Alasan pemohonan Judicial Review Undang-Undang Nomor 3 Tahun 2020 tentang perubahan atas Undang-Undang Nomor: 4 Tahun 2009 tentang Pertambangan Mineral dan Batubara melanggar PAsal 28 D ayat (1), Pasal 28 H ayat (1) dan Pasal 28 C ayat (2) UUD 1934 pasca amandemen terkait perlakuan yang sama dihadapan hukum, hak mendapatkan lingkungan hidup yang baik dan sehat dan hak untuk memajukan dirinya dalam memperjuangkan haknya secara kolektif. 

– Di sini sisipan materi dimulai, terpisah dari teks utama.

/-! ### lapse -/

/-- `lapse` can change no other field. -/
theorem State.lapse_only (c : Slot) (l : Lane) (cause : LostCause) : s.lapse c l cause =
    { s with pointers := (s.lapse c l cause).pointers, callCounter := (s.lapse c l cause).callCounter, stands := (s.lapse c l cause).stands, flights := (s.lapse c l cause).flights, cranePorts := (s.lapse c l cause).cranePorts, lanePort := (s.lapse c l cause).lanePort, alerts := (s.lapse c l cause).alerts, attn := (s.lapse c l cause).attn } := by
  unfold State.lapse; split
  · rfl
  · dsimp only
    split
    · rw [State.attempt_only]; rfl
    · rw [State.failTruck_only]
@[simp] theorem State.lapse_pending (c : Slot) (l : Lane) (cause : LostCause) :
    (s.lapse c l cause).pending = s.pending :=
  by rw [State.lapse_only]
@[simp] theorem State.lapse_clock (c : Slot) (l : Lane) (cause : LostCause) : (s.lapse c l cause).clock = s.clock :=
  by rw [State.lapse_only]
@[simp] theorem State.lapse_mode (c : Slot) (l : Lane) (cause : LostCause) : (s.lapse c l cause).mode = s.mode :=
  by rw [State.lapse_only]
@[simp] theorem State.lapse_config (c : Slot) (l : Lane) (cause : LostCause) :
    (s.lapse c l cause).config = s.config :=
  by rw [State.lapse_only]
@[simp] theorem State.lapse_overrides (c : Slot) (l : Lane) (cause : LostCause) :
    (s.lapse c l cause).overrides = s.overrides :=
  by rw [State.lapse_only]
@[simp] theorem State.lapse_cranes (c : Slot) (l : Lane) (cause : LostCause) :
    (s.lapse c l cause).cranes = s.cranes :=
  by rw [State.lapse_only]
@[simp] theorem State.lapse_span (c : Slot) (l : Lane) (cause : LostCause) : (s.lapse c l cause).span = s.span :=
  by rw [State.lapse_only]
@[simp] theorem State.lapse_watches (c : Slot) (l : Lane) (cause : LostCause) :
    (s.lapse c l cause).watches = s.watches :=
  by rw [State.lapse_only]
@[simp] theorem State.lapse_sensorLevels (c : Slot) (l : Lane) (cause : LostCause) :
    (s.lapse c l cause).sensorLevels = s.sensorLevels :=
  by rw [State.lapse_only]
@[simp] theorem State.lapse_latches (c : Slot) (l : Lane) (cause : LostCause) :
    (s.lapse c l cause).latches = s.latches :=
  by rw [State.lapse_only]
@[simp] theorem State.lapse_haltLine (c : Slot) (l : Lane) (cause : LostCause) :
    (s.lapse c l cause).haltLine = s.haltLine :=
  by rw [State.lapse_only]
@[simp] theorem State.lapse_halted (c : Slot) (l : Lane) (cause : LostCause) :
    (s.lapse c l cause).halted = s.halted :=
  by rw [State.lapse_only]
@[simp] theorem State.lapse_vessel (c : Slot) (l : Lane) (cause : LostCause) :
    (s.lapse c l cause).vessel = s.vessel :=
  by rw [State.lapse_only]
@[simp] theorem State.lapse_sections (c : Slot) (l : Lane) (cause : LostCause) :
    (s.lapse c l cause).sections = s.sections :=
  by rw [State.lapse_only]
@[simp] theorem State.lapse_gangs (c : Slot) (l : Lane) (cause : LostCause) : (s.lapse c l cause).gangs = s.gangs :=
  by rw [State.lapse_only]
@[simp] theorem State.lapse_queues (c : Slot) (l : Lane) (cause : LostCause) :
    (s.lapse c l cause).queues = s.queues :=
  by rw [State.lapse_only]
@[simp] theorem State.lapse_cursor (c : Slot) (l : Lane) (cause : LostCause) :
    (s.lapse c l cause).cursor = s.cursor :=
  by rw [State.lapse_only]
@[simp] theorem State.lapse_laneMask (c : Slot) (l : Lane) (cause : LostCause) :
    (s.lapse c l cause).laneMask = s.laneMask :=
  by rw [State.lapse_only]
@[simp] theorem State.lapse_log (c : Slot) (l : Lane) (cause : LostCause) : (s.lapse c l cause).log = s.log :=
  by rw [State.lapse_only]
@[simp] theorem State.lapse_backlog (c : Slot) (l : Lane) (cause : LostCause) :
    (s.lapse c l cause).backlog = s.backlog :=
  by rw [State.lapse_only]
@[simp] theorem State.lapse_gangPort (c : Slot) (l : Lane) (cause : LostCause) :
    (s.lapse c l cause).gangPort = s.gangPort :=
  by rw [State.lapse_only]
@[simp] theorem State.lapse_planPort (c : Slot) (l : Lane) (cause : LostCause) :
    (s.lapse c l cause).planPort = s.planPort :=
  by rw [State.lapse_only]
@[simp] theorem State.lapse_crane (c : Slot) (l : Lane) (cause : LostCause) (d : Slot) :
    (s.lapse c l cause).crane d = s.crane d :=
  by simp only [State.crane, State.lapse_cranes]
@[simp] theorem State.lapse_spanOf (c : Slot) (l : Lane) (cause : LostCause) (d : Slot) :
    (s.lapse c l cause).spanOf d = s.spanOf d :=
  by simp only [State.spanOf, State.lapse_span]
@[simp] theorem State.lapse_override (c : Slot) (l : Lane) (cause : LostCause) (d : Slot) :
    (s.lapse c l cause).override d = s.override d :=
  by simp only [State.override, State.lapse_overrides]
@[simp] theorem State.lapse_watch (c : Slot) (l : Lane) (cause : LostCause) (d : Slot) :
    (s.lapse c l cause).watch d = s.watch d :=
  by simp only [State.watch, State.lapse_watches]
@[simp] theorem State.lapse_gang (c : Slot) (l : Lane) (cause : LostCause) (h : GangId) :
    (s.lapse c l cause).gang h = s.gang h :=
  by simp only [State.gang, State.lapse_gangs]
@[simp] theorem State.lapse_queue (c : Slot) (l : Lane) (cause : LostCause) (d : Slot) :
    (s.lapse c l cause).queue d = s.queue d :=
  by simp only [State.queue, State.lapse_queues]
@[simp] theorem State.lapse_sectionAt (c : Slot) (l : Lane) (cause : LostCause) (j : Nat) :
    (s.lapse c l cause).section? j = s.section? j :=
  by simp only [State.section?, State.lapse_sections]
@[simp] theorem State.lapse_fitted (c : Slot) (l : Lane) (cause : LostCause) (d : Slot) :
    (s.lapse c l cause).fitted d = s.fitted d :=
  by simp only [State.fitted, State.lapse_config]
@[simp] theorem State.lapse_concern (c : Slot) (l : Lane) (cause : LostCause) (d : Slot) :
    (s.lapse c l cause).concern d = s.concern d := by
  simp only [State.concern, State.west, State.east, State.lapse_fitted, State.lapse_config]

LBH Padang menjadi salah satu lembaga yang bersolidaritas dan menjadi kuasa hukum atas perjuangan masyarakat sekitar tambang di berbagai belahan Indonesia. Hari ini kami, bersolidaritas melakukan aksi di Sawahlunto di beberapa lokasi penambangan batubara yang meninggalkan kerusakan dan racun-racun bagi kehidupan masa mendatang. Perwakilan peserta aksi, Diki Rafiqi menuturkan kami membentangkan spanduk yang berisikan Cabut UU Minerba di lubang tambang, tambang aktif dan bekas penambangan lainya di beberapa titik di Kota Sawahlunto. Diki menuturkan sampai kapan rakyat harus menunggu tanah dan air dipulihkan kembali oleh aktivitas pertambangan yang merusak ini. Sampai kapan pemerintah mau serius dan sungguh-sungguh untuk memaksa perusahaan tambang melakukan pemulihan lingkungan berupa reklamasi dan pascatambang. Bukan malah membuat aturan yang semakin menyengsarakan kehidupan rakyat dan lingkungan akibat aktivitas tambang yang merusak dan rakus lahan. Sesungguhnya keselamatan rakyat dan kehidupan masa depan adalah hukum yang mesti dibuat bukan malah sebaliknya ujarnya.